▸ **Exercise prompt**
One part of the entries below is wanted: the lines from the one containing "cases i with" through the one containing "hn; exact .inl rfl". Write those out exactly and nothing else.

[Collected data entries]
/-- A step of `ReadToken`, in any operation. -/
theorem Plays.reads_token {s : State} {stop : Byte} {ack : Bool} {into : TokenPhase → Phase}
    {fin : State → Host.Outcome State Fault Refusal}
    (h : Plays s.latch (fun p => tokenStep p stop ack) into fin) (hts : s.env.turns = [])
    {p : TokenPhase} (hp : s.phase = into p) (hone : Phase.OneRead false (into .start) (into .loop))
    (hregs : p = .start → s.readRegs = (s.setTokenLen ack 0).regs)
    (hfin : ∀ v : State, 1 ≤ v.cfg.tokenCap → v.StepsTo (fin v)) :
    ∃ u onByte, s.Reads u onByte := by
  cases p with
  | start =>
    exact h.reads hts hp hone hone.start_looped (State.enterRead_startToken (hp ▸ hone) (hregs rfl))
      ((tokenStep_start stop ack s).trans (tokenStep_loop stop ack _)) (stepsOnBytes_token hfin)
  | loop => exact h.reads_loop hts hp hone (tokenStep_loop stop ack s) (stepsOnBytes_token hfin)

/-- A step of `ReadBlock`, in any operation. -/
theorem Plays.reads_block {s : State} {into : BlockPhase → Phase}
    {fin : State → Host.Outcome State Fault Refusal} (h : Plays s.latch blockStep into fin)
    (hts : s.env.turns = []) {p : BlockPhase} (hp : s.phase = into p)
    (hone : Phase.OneRead true (into .start) (into .loop))
    (hregs : p = .start → s.readRegs = { s.regs with paylen := 0 })
    (hfin : ∀ v : State, v.StepsTo (fin v)) : ∃ u onByte, s.Reads u onByte := by
  cases p with
  | start =>
    exact h.reads hts hp hone hone.start_looped (State.enterRead_startBlock (hp ▸ hone) (hregs rfl))
      ((blockStep_start s).trans (blockStep_loop _)) (stepsOnBytes_block hfin)
  | loop => exact h.reads_loop hts hp hone (blockStep_loop s) (stepsOnBytes_block hfin)

theorem State.stepsTo_finish (v : State) : v.StepsTo (.next v.finish) := State.stepsTo ⟨rfl, rfl⟩

theorem State.stepsTo_enter (v : State) (p : Phase) : v.StepsTo (.next (v.enter p)) :=
  State.stepsTo ⟨rfl, rfl⟩

theorem State.afterAck_sameRead (v : State) (graphics : Bool) : v.SameRead (v.afterAck graphics) := by
  unfold State.afterAck
  split <;> exact ⟨rfl, rfl⟩

/-- A step of a frame's read, of its length text or of its block, in any operation. -/
theorem Plays.reads_frame {s : State} {into : FramePhase → Phase}
    (h : Plays s.latch frameStep into (fun t => .next t.finish)) (hts : s.env.turns = []) {p : FramePhase}
    (hp : s.phase = into p) (hparse : p ≠ .parse)
    (htoken : Phase.OneRead false (into (.token .start)) (into (.token .loop)))
    (hblock : Phase.OneRead true (into (.block .start)) (into (.block .loop)))
    (hstrlen : p = .token .start → s.readRegs = { s.regs with strlen := 0 })
    (hpaylen : p = .block .start → s.readRegs = { s.regs with paylen := 0 }) :
    ∃ u onByte, s.Reads u onByte := by
  cases p with
  | token t =>
    exact h.lengthText.reads_token hts hp htoken (fun ht => hstrlen (by rw [ht]))
      fun v _ => v.stepsTo_enter _
  | parse => exact absurd rfl hparse
  | block b =>
    exact h.frameBlock.reads_block hts hp hblock (fun hb => hpaylen (by rw [hb]))
      State.stepsTo_finish

/-- A step of a transaction's ack token. -/
theorem State.reads_acking {s : State} (hts : s.env.turns = []) (graphics : Bool) {t : TokenPhase}
    (hp : s.phase = .acking graphics t) : ∃ u onByte, s.Reads u onByte := by
  obtain ⟨fin, hplays, hfin⟩ := plays_acking s.latch graphics
  refine hplays.reads_token hts hp (by cases graphics <;> exact {}) ?_ fun v hcap => ?_
  · rintro rfl
    cases graphics <;> simp only [State.readRegs, hp, Phase.acking] <;> rfl
  · rw [hfin v hcap]
    exact State.stepsTo (v.afterAck_sameRead graphics)
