/-- A command either keeps (S, seeded) and responds with data 0 and its error, or it has no error and neither has
its response. -/
theorem execute_fails_or_succeeds (i : Instr) (g : Option Word) :
    execute i.op i.arg g = (g, some (0#64, commandError i g)) ∨
      commandError i g = .none ∧ ∀ r ∈ (execute i.op i.arg g).2, r.2 = .none := by
  cases i with
  | nop arg => exact .inr ⟨rfl, by simp [execute, Instr.op]⟩
  | seed arg => exact .inr ⟨rfl, by simp [execute, Instr.op]⟩
  | nextRaw arg => exact drawnBy_fails_or_succeeds (fun raw => raw) (i := .nextRaw arg) rfl g
  | nextBnd n =>
    by_cases hn : n = 0#64
    · subst hn; exact .inl rfl
    · have valid : execute 0b011#3 n g = drawnBy (fun raw => raw % n) g := if_neg hn
      rw [Instr.op, Instr.arg, valid]
      exact drawnBy_fails_or_succeeds _ (isDrawing_nextBnd_of_ne_zero hn) g
  | nextFlt arg => exact drawnBy_fails_or_succeeds (outputMux .float) (i := .nextFlt arg) rfl g
  | reservedOp5 arg => exact .inl rfl
  | reservedOp6 arg => exact .inl rfl
  | reservedOp7 arg => exact .inl rfl

section
variable {i : Instr} {s t : State} {r : Response}

/-- The response that a command adds to the queue is that of `execute`. -/
theorem execute_of_added_response (run : exec i s = .next t) (added : t.inflight = s.inflight ++ [⟨0, r⟩]) :
    ∃ d e, execute i.op i.arg s.gen = (t.gen, some (d, e)) ∧ r = ⟨d, e.bits⟩ := by
  rw [exec_eq_execute] at run
  cases run
  rw [afterExecute_inflight, List.append_cancel_left_eq] at added
  match h : execute i.op i.arg s.gen with
  | (g, none) => simp [h] at added
  | (g, some (d, e)) =>
    rw [h] at added
    cases added
    exact ⟨d, e, by rw [afterExecute_gen], rfl⟩

/-- The response of a command either reports the command's error, with data 0 and (S, seeded) kept, or there is no
error to report. -/
theorem added_response_cases (run : exec i s = .next t) (added : t.inflight = s.inflight ++ [⟨0, r⟩]) :
    (t.gen = s.gen ∧ r = ⟨0#64, (commandError i s.gen).bits⟩) ∨
      (commandError i s.gen = .none ∧ r.err = 0b00#2) := by
  obtain ⟨d, e, result, rfl⟩ := execute_of_added_response run added
  rcases execute_fails_or_succeeds i s.gen with failed | ⟨noError, succeeded⟩
  · obtain ⟨gen, response⟩ := Prod.mk.inj (result.symm.trans failed)
    cases response
    exact .inl ⟨gen, rfl⟩
  · exact .inr ⟨noError, congrArg ErrCode.bits (succeeded (d, e) (congrArg Prod.snd result))⟩

/-- The response of a command reports the error of the command. -/
theorem added_response_err (run : exec i s = .next t) (added : t.inflight = s.inflight ++ [⟨0, r⟩]) :
    r.err = (commandError i s.gen).bits := by
  rcases added_response_cases run added with ⟨-, rfl⟩ | ⟨noError, ok⟩
  · rfl
  · rw [noError, ok, ErrCode.bits]

/-- A command whose response has an error keeps (S, seeded), and the data of that response is 0. -/
theorem unchanged_of_added_error (run : exec i s = .next t) (added : t.inflight = s.inflight ++ [⟨0, r⟩])
    (err : r.err ≠ 0b00#2) : t.gen = s.gen ∧ r.data = 0#64 := by
  rcases added_response_cases run added with ⟨gen, rfl⟩ | ⟨-, ok⟩
  · exact ⟨gen, rfl⟩
  · exact absurd ok err

end

/-- (S, seeded) alone fixes what a command makes of it and the response that the command adds. -/
theorem exec_determined_by_gen (j : Instr) {s t : State} (h : t.gen = s.gen) :
    ∃ (u u' : State) (rs : List InFlight), exec j s = .next u ∧ exec j t = .next u' ∧ u'.gen = u.gen ∧
      u.inflight = s.inflight ++ rs ∧ u'.inflight = t.inflight ++ rs := by
  have second := exec_eq_execute j t
  rw [h] at second
  exact ⟨_, _, _, exec_eq_execute j s, second, rfl, rfl, rfl⟩

/-! ### The obligations -/

/-- Settles O13: the bound 0 fails in every state, only it has the error INVALID_ARGUMENT, and every n ≤ 0 takes the
first branch of `boundCommand`. -/
theorem boundZeroIsInvalidArgument : Obligations.BoundZeroIsInvalidArgument := by
  refine ⟨exec_nextBnd_zero, fun i s t r run added err => ?_, fun n hn => if_pos hn⟩
  exact eq_nextBnd_zero_of_commandError_bits ((added_response_err run added).symm.trans err)

/-- Settles O14: a failed command keeps (S, seeded), and (S, seeded) fixes what the next command does. -/
theorem failedCommandsChangeNothing : Obligations.FailedCommandsChangeNothing := by
  intro i s t r run added err
  obtain ⟨gen, data⟩ := unchanged_of_added_error run added err
  exact ⟨gen, data, fun j => exec_determined_by_gen j gen⟩

/-- Settles O15: the response reports `commandError`, which is defined in the order of R135. -/
theorem errorsHaveOnePriority : Obligations.ErrorsHaveOnePriority :=
  fun i s _ _ run added => (added_response_err run added).trans (commandError_bits i s.gen)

▸ **Response to this task**
  cases i with
  | nop arg => exact .inr ⟨rfl, by simp [execute, Instr.op]⟩
  | seed arg => exact .inr ⟨rfl, by simp [execute, Instr.op]⟩
  | nextRaw arg => exact drawnBy_fails_or_succeeds (fun raw => raw) (i := .nextRaw arg) rfl g
  | nextBnd n =>
    by_cases hn : n = 0#64
    · subst hn; exact .inl rfl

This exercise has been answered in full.